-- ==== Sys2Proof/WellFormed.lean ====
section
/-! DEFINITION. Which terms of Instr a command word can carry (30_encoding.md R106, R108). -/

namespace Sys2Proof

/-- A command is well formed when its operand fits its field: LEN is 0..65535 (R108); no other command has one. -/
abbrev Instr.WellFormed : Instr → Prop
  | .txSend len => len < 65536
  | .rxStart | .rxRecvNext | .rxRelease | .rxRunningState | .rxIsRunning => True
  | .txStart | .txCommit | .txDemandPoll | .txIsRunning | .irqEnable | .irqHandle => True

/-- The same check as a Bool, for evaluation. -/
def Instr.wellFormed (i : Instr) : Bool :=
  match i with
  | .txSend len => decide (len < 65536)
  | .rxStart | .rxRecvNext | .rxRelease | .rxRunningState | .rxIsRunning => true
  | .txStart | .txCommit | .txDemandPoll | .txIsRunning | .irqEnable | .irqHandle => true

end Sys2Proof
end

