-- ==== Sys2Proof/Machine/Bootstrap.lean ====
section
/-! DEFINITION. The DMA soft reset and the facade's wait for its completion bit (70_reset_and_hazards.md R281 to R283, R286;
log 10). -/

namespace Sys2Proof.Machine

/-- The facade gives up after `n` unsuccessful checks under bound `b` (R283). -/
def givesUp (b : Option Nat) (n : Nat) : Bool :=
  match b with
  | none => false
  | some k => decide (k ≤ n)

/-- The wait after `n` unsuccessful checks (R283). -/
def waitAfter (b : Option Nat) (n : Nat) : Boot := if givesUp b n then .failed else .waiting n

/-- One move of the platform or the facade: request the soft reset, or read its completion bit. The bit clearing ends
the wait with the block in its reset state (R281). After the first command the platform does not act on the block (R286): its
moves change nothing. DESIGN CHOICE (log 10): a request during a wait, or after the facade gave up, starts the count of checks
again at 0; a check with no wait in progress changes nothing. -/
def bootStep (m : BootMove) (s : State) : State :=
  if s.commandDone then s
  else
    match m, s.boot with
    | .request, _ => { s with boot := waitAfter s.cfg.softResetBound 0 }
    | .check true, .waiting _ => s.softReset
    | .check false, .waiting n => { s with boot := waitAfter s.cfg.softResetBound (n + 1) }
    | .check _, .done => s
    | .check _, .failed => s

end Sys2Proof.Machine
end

┄┄┄┄┄┄┄┄┄┄

Using the material above, transcribe exactly the lines from the line with "abbrev Instr.WellFormed : Instr → Prop" to the line with "The facade gives"; both count, and nothing else goes in.

[RESULT OF THIS EXERCISE]:
abbrev Instr.WellFormed : Instr → Prop
  | .txSend len => len < 65536
  | .rxStart | .rxRecvNext | .rxRelease | .rxRunningState | .rxIsRunning => True
  | .txStart | .txCommit | .txDemandPoll | .txIsRunning | .irqEnable | .irqHandle => True

/-- The same check as a Bool, for evaluation. -/
def Instr.wellFormed (i : Instr) : Bool :=
  match i with
  | .txSend len => decide (len < 65536)
  | .rxStart | .rxRecvNext | .rxRelease | .rxRunningState | .rxIsRunning => true
  | .txStart | .txCommit | .txDemandPoll | .txIsRunning | .irqEnable | .irqHandle => true

end Sys2Proof
end

-- ==== Sys2Proof/Machine/Bootstrap.lean ====
section
/-! DEFINITION. The DMA soft reset and the facade's wait for its completion bit (70_reset_and_hazards.md R281 to R283, R286;
log 10). -/

namespace Sys2Proof.Machine

/-- The facade gives up after `n` unsuccessful checks under bound `b` (R283). -/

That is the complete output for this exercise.